Here goes the test script:
<?php
ini_set('memory_limit', '512M');
$sizes = array(100000, 200000, 500000, 1000000);
foreach($sizes as $N) {
$data = array();
for($i=0; $i < $N; $i++) $data[] = mt_rand();
$timeSerialize = 0;
$timeUnserialize = 0;
for($run=0; $run < 10; $run++) {
$ts = microtime(1);
$ser = serialize($data);
$timeSerialize += microtime(1) - $ts;
$ts = microtime(1);
$unser = unserialize($ser);
$timeUnserialize += microtime(1) - $ts;
if (count($data) != count($unser)) print "Error: array sizes
mismatch\n";
for($i=0; $i < $N; $i++)
if (!isset($unser[$i]) || $data[$i] != $unser[$i])
print "Error: array elements mismatch\n";
unset($ser);
unset($unser);
}
print "Size: $N\t\tSerialize: " . (floor(1000*$timeSerialize)) .

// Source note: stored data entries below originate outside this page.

/-- A SUBMIT or a PROVISION is checked and, where it is accepted, recorded (R290, R291). -/
def State.runLc (s : State) (p : Path) (cmd : Nat) : State :=
  have tok := s.load (s.reg Reg.KEEP_LC_OFS) 7395
  have tunnel := match p with | .kfp _ _ => true | _ => false
  have code := if s.nv.next.isSome || s.handingOver then 0x08
    else if tunnel then 0x07
    else if cmd = 1 then s.tokenCode tok else s.provisionCode tok
  have s := s.newNonce.keeperResult Reg.KEEP_LC_RES code
  if code ≠ 0 then s
  else if cmd = 2 then
    have s := { s with nv := { s.nv with ownerHash := tokenHash tok 0x030, recoveryHash := tokenHash tok 0x070 } }
    s.newOwner.fixProvisioned.acceptTransition 2 none
  else
    have target := leAt tok 0x004 1
    have s := if s.nv.lc = 2 ∧ target = 3 then s.fixProvisioned else s
    s.acceptTransition target (if tokenTransfer tok then some (tokenHash tok 0x030, tokenHash tok 0x070) else none)

/-- The effect of a write of LC_CMD (R290, R416): it waits for the end of a switch-over gap, and is refused while one waits or the
shutdown commit runs. -/
def effLcCmd (p : Path) (cmd : Nat) (s : State) : WriteResult :=
  if cmd ≠ 1 ∧ cmd ≠ 2 then .ignored s
  else if s.pfStop || s.lcWait.isSome then .discard s 0x08
  else if s.now < s.field.gapUntil then
    .done ({ s with lcWait := some (p, cmd) }.setFlag Reg.KEEP_LC_RES 31 true)
  else .done (s.runLc p cmd)

/-- LC_SUBMIT and LC_PROVISION (R290): a write of LC_CMD; `img` is the token that the host has placed at LC_OFS. -/
def execLcSubmit (t : Angle) (p : Path) (img : List Byte) (s : State) : Outcome :=
  .next (((s.tick t).store (s.reg Reg.KEEP_LC_OFS) img).hostWrite p 0x40 0x05C (effLcCmd p 1))
def execLcProvision (t : Angle) (p : Path) (img : List Byte) (s : State) : Outcome :=
  .next (((s.tick t).store (s.reg Reg.KEEP_LC_OFS) img).hostWrite p 0x40 0x05C (effLcCmd p 2))

/-- A destination that the variant has (R292, Table 0.3). -/
def State.destPresent (s : State) (d : Nat) : Bool :=
  if d = 4 then s.fac.variant != .h else if d = 5 then s.fac.variant == .f || s.fac.variant == .n else true

/-- TYPE and DEST go together: a cipher key goes to a cipher core, or as AES-256 to HASH; a secret to HASH; a seed to PQC; any of
them to ANY (R292, R321; the table of pairs is the model's, log 40). -/
def typeDestOk (type dest : Nat) : Bool :=
  dest == 15 && decide (1 ≤ type) && decide (type ≤ 6) ||
  (if type = 1 ∨ type = 2 then [0, 1, 4, 5, 6, 7].contains dest
   else if type = 3 then [0, 1, 2, 4, 5, 6, 7].contains dest
   else if type = 4 then dest == 2
   else if type = 5 ∨ type = 6 then dest == 3 else false)

/-- A fixed slot that a command may not create (Table 14.5): 1 GENERATE, 2 IMPORT, 3 IMPORT_KEM, 4 DERIVE. -/
def fixedRefused (cmd n : Nat) : Bool :=
  decide (n ≤ 7) && !(cmd == 1 && n == 1 || (cmd == 2 || cmd == 3) && (n == 3 || n == 4))

/-- The type and destination that Table 14.5 gives a fixed slot. -/
def fixedAttr (n type dest : Nat) : Bool :=
  if n = 1 then type == 5 && dest == 3 else if n = 3 then type == 3 && dest == 7
  else if n = 4 then type == 4 && dest == 2 else true

/-- What a key command would create: attributes with the root in force, the usage bits of an ANY key only, and the origin. -/
def State.newAttr (s : State) (origin : Nat) : Nat :=
  have a := s.fld Reg.KEEP_KC_ATTR 31 16
  have use := if attrDest a = 15 then bits 5 2 a else 0
  attrType a * 2 ^ 12 + (s.currentRoot.getD 0) * 2 ^ 10 + attrDest a * 2 ^ 6 + use * 4 + origin

/-- The refusals that every key creation shares (Table 14.10). -/
def State.createCode (s : State) (cmd : Nat) : Nat :=
  have a := s.fld Reg.KEEP_KC_ATTR 31 16
  have n := s.fld Reg.KEEP_KC_SLOT 7 0
  if s.nv.next.isSome || s.nv.half.isSome || s.handingOver then 0x08
  else if fixedRefused cmd n then 0x15
  else if attrDest a = 15 ∧ s.nv.lc ≠ 1 ∧ s.nv.lc ≠ 4 then 0x11
  else if !(typeDestOk (attrType a) (attrDest a)) || !(s.destPresent (attrDest a)) || !(fixedAttr n (attrType a) (attrDest a)) then 0x12
  else if s.currentRoot.isNone || s.slotSealed n then 0x13
  else 0

/-- A key command ends: RESULT and CODE, and the KEY cause (Table 14.9). -/
def State.endKeyCmd (s : State) (code : Nat) : State := (s.keeperResult Reg.KEEP_KC_RES code).raise 0x40 1

/-- The update of a slot by a key command (R298). Where power fails during it, `cut` says whether the marker of the new half was
written: the old key stays valid and the command has no result until the restart (R299). -/
def State.updateSlot (s : State) (cut : Option Bool) (n : Nat) (new : KeySlot) : State :=
  match cut with
  | none => (s.setSlot n new).endKeyCmd 0
  | some marked => { s with nv := { s.nv with half := some ⟨n, new, marked⟩ } }.setFlag Reg.KEEP_KC_RES 31 true

/-- The restart after a broken-off update (R299): a half with its marker becomes active; one without is discarded, with the KEY
cause. -/
def State.settleHalf (s : State) : State :=
  match s.nv.half with
  | none => s
  | some h =>
    have s := { s with nv := { s.nv with half := none } }
    if h.marked then s.setSlot h.slot h.new else s.raise 0x40 1

/-- GENERATE (R294). -/
def State.keyGenerate (s : State) (cut : Option Bool) : State :=
  have code := s.createCode 1
  if code ≠ 0 then s.endKeyCmd code
  else
    have d := s.drawKey256
    d.2.updateSlot cut (s.fld Reg.KEEP_KC_SLOT 7 0) (s.newHalf (s.fld Reg.KEEP_KC_SLOT 7 0) (s.newAttr 0) d.1)

/-- The head of a key blob for the key command as it stands (R294). -/
def State.blobHead (s : State) : List Byte :=
  leBytes 4 (s.reg Reg.KEEP_KC_ATTR) ++ leBytes 1 (s.fld Reg.KEEP_KC_SLOT 7 0) ++ zeros 3 ++ leBytes 4 s.nv.lcCnt ++ zeros 4

/-- A wrapped key enters the target slot, if the blob's head and its wrap check are right (R294). -/
def State.importUnder (s : State) (cut : Option Bool) (k : Nat) (head wrapped : List Byte) : State :=
  have inner := (Config.kdf k (head ++ [0x4B, 0x56, 0x5A, 0x20, 0x69, 0x6D, 0x70, 0x6F, 0x72, 0x74])).toNat
  match (if head = s.blobHead then Config.unwrap inner wrapped else none) with
  | some key => s.updateSlot cut (s.fld Reg.KEEP_KC_SLOT 7 0) (s.newHalf (s.fld Reg.KEEP_KC_SLOT 7 0) (s.newAttr 1) key)
  | none => s.endKeyCmd 0x14

/-- IMPORT (R294): the source slot is AES-256 with DEST ANY and WRAP. -/
def State.keyImport (s : State) (cut : Option Bool) : State :=
  have code := s.createCode 2
  have src := s.fld Reg.KEEP_KC_SLOT 15 8
  have a := (s.slot src).attr
  have blob := s.load (s.reg Reg.KEEP_KC_OFS) (s.reg Reg.KEEP_KC_LEN % 2 ^ 23)
  if code ≠ 0 then s.endKeyCmd code
  else if !(s.slotOpen src) || attrType a != 3 || attrDest a != 15 || !(attrUse a 1) then s.endKeyCmd 0x13
  else s.importUnder cut (s.slot src).key (blob.take 16) (blob.drop 16)

/-- IMPORT_KEM (R294): the shared secret is decapsulated with slot 2. -/
def State.keyImportKem (s : State) (cut : Option Bool) : State :=
  have code := s.createCode 3
  have blob := s.load (s.reg Reg.KEEP_KC_OFS) (s.reg Reg.KEEP_KC_LEN % 2 ^ 23)
  if code ≠ 0 then s.endKeyCmd code
  else if !(s.slotOpen 2) then s.endKeyCmd 0x13
  else
    have secret := ofBe (Config.std 0x30 (s.slot 2).key [(blob.drop 16).take 1568])
    s.importUnder cut secret (blob.take 16) (blob.drop 1584)

/-- The label and length of the input of a derivation (Table 14.6), by parent and child: the node secret, the KLP and the KAP
session key, and the rekeyed KAP session. -/
def deriveForm (parentType parentDest type dest len : Nat) : Option Nat :=
  if parentType = 4 ∧ parentDest = 2 ∧ type = 4 ∧ dest = 2 ∧ len = 8 then some 1
  else if parentType = 4 ∧ parentDest = 2 ∧ type = 1 ∧ dest = 4 ∧ len = 16 then some 2
  else if parentType = 4 ∧ parentDest = 2 ∧ type = 1 ∧ dest = 5 ∧ len = 16 then some 3
  else if parentType = 1 ∧ parentDest = 5 ∧ type = 1 ∧ dest = 5 ∧ len = 9 then some 4
  else none

/-- DERIVE (R295): the blob is the input of the form that parent, child and length select. An ANY parent needs DERIVE and acts as
one bound to HASH. -/
def State.keyDerive (s : State) (cut : Option Bool) : State :=
  have code := s.createCode 4
  have src := s.fld Reg.KEEP_KC_SLOT 15 8
  have a := (s.slot src).attr
  have want := s.fld Reg.KEEP_KC_ATTR 31 16
  have len := s.reg Reg.KEEP_KC_LEN
  have dest := if attrDest a = 15 then 2 else attrDest a
  if code ≠ 0 then s.endKeyCmd code
  else if !(s.slotOpen src) || (attrDest a == 15 && !(attrUse a 0)) then s.endKeyCmd 0x13
  else match deriveForm (attrType a) dest (attrType want) (attrDest want) len with
    | none => s.endKeyCmd (if attrDest want = 15 then 0x12 else 0x13)
    | some form =>
      have key := (Config.kdf (s.slot src).key (leBytes 1 form ++ s.load (s.reg Reg.KEEP_KC_OFS) len)).toNat
      s.updateSlot cut (s.fld Reg.KEEP_KC_SLOT 7 0) (s.newHalf (s.fld Reg.KEEP_KC_SLOT 7 0) (s.newAttr 2) key)

/-- ZEROIZE (R298): both halves of the slot are empty; the marker for TYPE EMPTY carries the next generation. Slots 5 to 7
cannot be named (Table 14.5). -/
def State.keyZeroize (s : State) (cut : Option Bool) : State :=
  have n := s.fld Reg.KEEP_KC_SLOT 7 0
  have k := s.slot n
  if s.nv.next.isSome || s.nv.half.isSome || s.handingOver then s.endKeyCmd 0x08
  else if 5 ≤ n ∧ n ≤ 7 then s.endKeyCmd 0x15
  else if s.slotSealed n then s.endKeyCmd 0x13
  else s.updateSlot cut n { genAct := (k.genAct + 1) % 65536, genOther := k.genAct, half := !k.half }

/-- The effect of a write of KC_CMD; a command that a power failure broke off keeps it busy until the restart (R299). -/
def effKcCmd (cmd : Nat) (cut : Option Bool) (s : State) : WriteResult :=
  if s.pfStop || s.nv.half.isSome then .discard s 0x08
  else if cmd = 1 then .done (s.keyGenerate cut)
  else if cmd = 2 then .done (s.keyImport cut)
  else if cmd = 3 then .done (s.keyImportKem cut)
  else if cmd = 4 then .done (s.keyDerive cut)
  else if cmd = 5 then .done (s.keyZeroize cut)
  else .ignored s

/-- KEY_GENERATE, KEY_IMPORT, KEY_IMPORT_KEM, KEY_DERIVE and KEY_ZEROIZE: a write of KC_CMD; `img` is what the host has placed at
KC_OFS, and `cut` says that power fails during the update, before or after its marker (R299). -/
def execKeyGenerate (t : Angle) (p : Path) (cut : Option Bool) (s : State) : Outcome :=
  .next ((s.tick t).hostWrite p 0x40 0x0A0 (effKcCmd 1 cut))
def execKeyImport (t : Angle) (p : Path) (img : List Byte) (cut : Option Bool) (s : State) : Outcome :=
  .next (((s.tick t).store (s.reg Reg.KEEP_KC_OFS) img).hostWrite p 0x40 0x0A0 (effKcCmd 2 cut))
def execKeyImportKem (t : Angle) (p : Path) (img : List Byte) (cut : Option Bool) (s : State) : Outcome :=
  .next (((s.tick t).store (s.reg Reg.KEEP_KC_OFS) img).hostWrite p 0x40 0x0A0 (effKcCmd 3 cut))
def execKeyDerive (t : Angle) (p : Path) (img : List Byte) (cut : Option Bool) (s : State) : Outcome :=
  .next (((s.tick t).store (s.reg Reg.KEEP_KC_OFS) img).hostWrite p 0x40 0x0A0 (effKcCmd 4 cut))
def execKeyZeroize (t : Angle) (p : Path) (cut : Option Bool) (s : State) : Outcome :=
  .next ((s.tick t).hostWrite p 0x40 0x0A0 (effKcCmd 5 cut))

/-- The public part of IK, AK or TK (R293): 2,592 octets of an ML-DSA-87 key, 1,568 of an ML-KEM-1024 key. -/
def State.publicKey (s : State) (n : Nat) : List Byte :=
  have k := s.slot n
  if attrType k.attr = 0 then []
  else (Config.std (0x31 + b2n (n == 2)) k.key [] ++ zeros 2592).take (if n = 2 then 1568 else 2592)

/-- A read of PUB_D (R293): word PUB_IDX of the key, and PUB_IDX advances. -/
def State.readPub (s : State) : State × Nat :=
  have i := s.fld Reg.KEEP_PUB_IDX 9 0
  have sel := s.fld Reg.KEEP_PUB_SEL 1 0
  have w := if sel = 3 then 0 else leAt (s.publicKey sel) (4 * i) 4
  (s.setFld Reg.KEEP_PUB_IDX 9 0 (i + 1), w)
def execPubRead (t : Angle) (p : Path) (s : State) : Outcome :=
  .next (answer p ((s.tick t).hostRead p 0x40 0x0C8 State.readPub))

/-- The register words of Keeper (Table 14.9). -/
def State.readLcStat (s : State) : Nat :=
  b2n s.nv.next.isSome * 512 + b2n s.sealedRoot * 256 + s.nv.prev % 8 * 16 + s.nv.lc % 8
def State.readSlAttr (s : State) : Nat :=
  have k := s.slot (s.fld Reg.KEEP_SL_SEL 7 0)
  k.attr % 65536 * 65536 + b2n (s.slotSealed (s.fld Reg.KEEP_SL_SEL 7 0)) * 2 + b2n k.half
def State.readSlGen (s : State) : Nat :=
  have k := s.slot (s.fld Reg.KEEP_SL_SEL 7 0)
  k.genOther * 65536 + k.genAct
def State.readSlKcv (s : State) : Nat :=
  have n := s.fld Reg.KEEP_SL_SEL 7 0
  if attrType (s.slot n).attr = 0 ∨ n = 5 then 0 else leAt (Config.std 0x33 (s.slot n).key []) 0 4

/-- The records that wait for a block of a session's SEQ are sent once it is reserved (R300). -/
def State.sendHeld (s : State) (sid : Nat) : State :=
  match s.sessions.find sid with
  | none => s
  | some x =>
    x.held.foldl (fun (s : State) h => s.sendSecured sid h.1 h.2)
      { s with sessions := s.sessions.put sid { x with held := [] } }

/-- RESERVATION_WRITTEN (R300): the next block of a key stands in Keeper NV, and the twin has acknowledged it if `acked`; what
waited for it goes on. -/
def execReservationWritten (t : Angle) (key : Nat) (acked : Bool) (s : State) : Outcome :=
  have s := s.tick t
  have k := s.txKey key
  .next (
    if !k.asked && k.acked == k.blocks then s
    else
      have blocks := if k.asked then k.blocks + 1 else k.blocks
      have s := if k.asked then s.bump Reg.KEEP_RSV_WRITES else s
      have s := s.setTxKey key { k with blocks := blocks, acked := (if acked then blocks else k.acked), asked := false }
      if 0x100000 ≤ key then s.sendHeld (key - 0x100000) else s)

end Sys2Proof.Machine
end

"ms\t\tUnserialize: " . (floor(1000*$timeUnserialize)) . "ms\n\n";
}
?>
It's a bit memory consuming, so array sizes might need to be reduced
depending on available hardware.
My test results:
Original PHP:
Size: 100000 Serialize: 483ms Unserialize:
470ms
Size: 200000 Serialize: 1047ms Unserialize:
1308ms
Size: 500000 Serialize: 2638ms Unserialize:
14360ms
Size: 1000000 Serialize: 6319ms Unserialize:
72744ms
Patched PHP:
Size: 100000 Serialize: 500ms Unserialize:
357ms
Size: 200000 Serialize: 870ms Unserialize:
703ms
Size: 500000 Serialize: 2212ms Unserialize:
1315ms
Size: 1000000 Serialize: 4898ms Unserialize:
2823ms
Previous Comments:
------------------------------------------------------------------------
[2010-09-14 02:58:37] [email protected]
> In my tests doing so reduced the unserialize time from 7 secs to ~0.3
sec on 1000000-size array and size dependency apparently changed to
something more like O(n*log(n))
Could you submit a patch with that modification and a test script that
exemplifies the speedup?
------------------------------------------------------------------------
[2010-09-14 02:46:32] galaxy dot mipt at gmail dot com
Description:
------------
Performance of built-in unserializer degrades at unexpectedly high rate
with the increase of unserialized data size (rather, with number of
serialized items). Say, unserializing a plain array of ~1000000 integers
might take somewhat 10 secs on average P4 machine, and the worst part is
that the time raises quadratically (O(n^2)) with the array size, i.e.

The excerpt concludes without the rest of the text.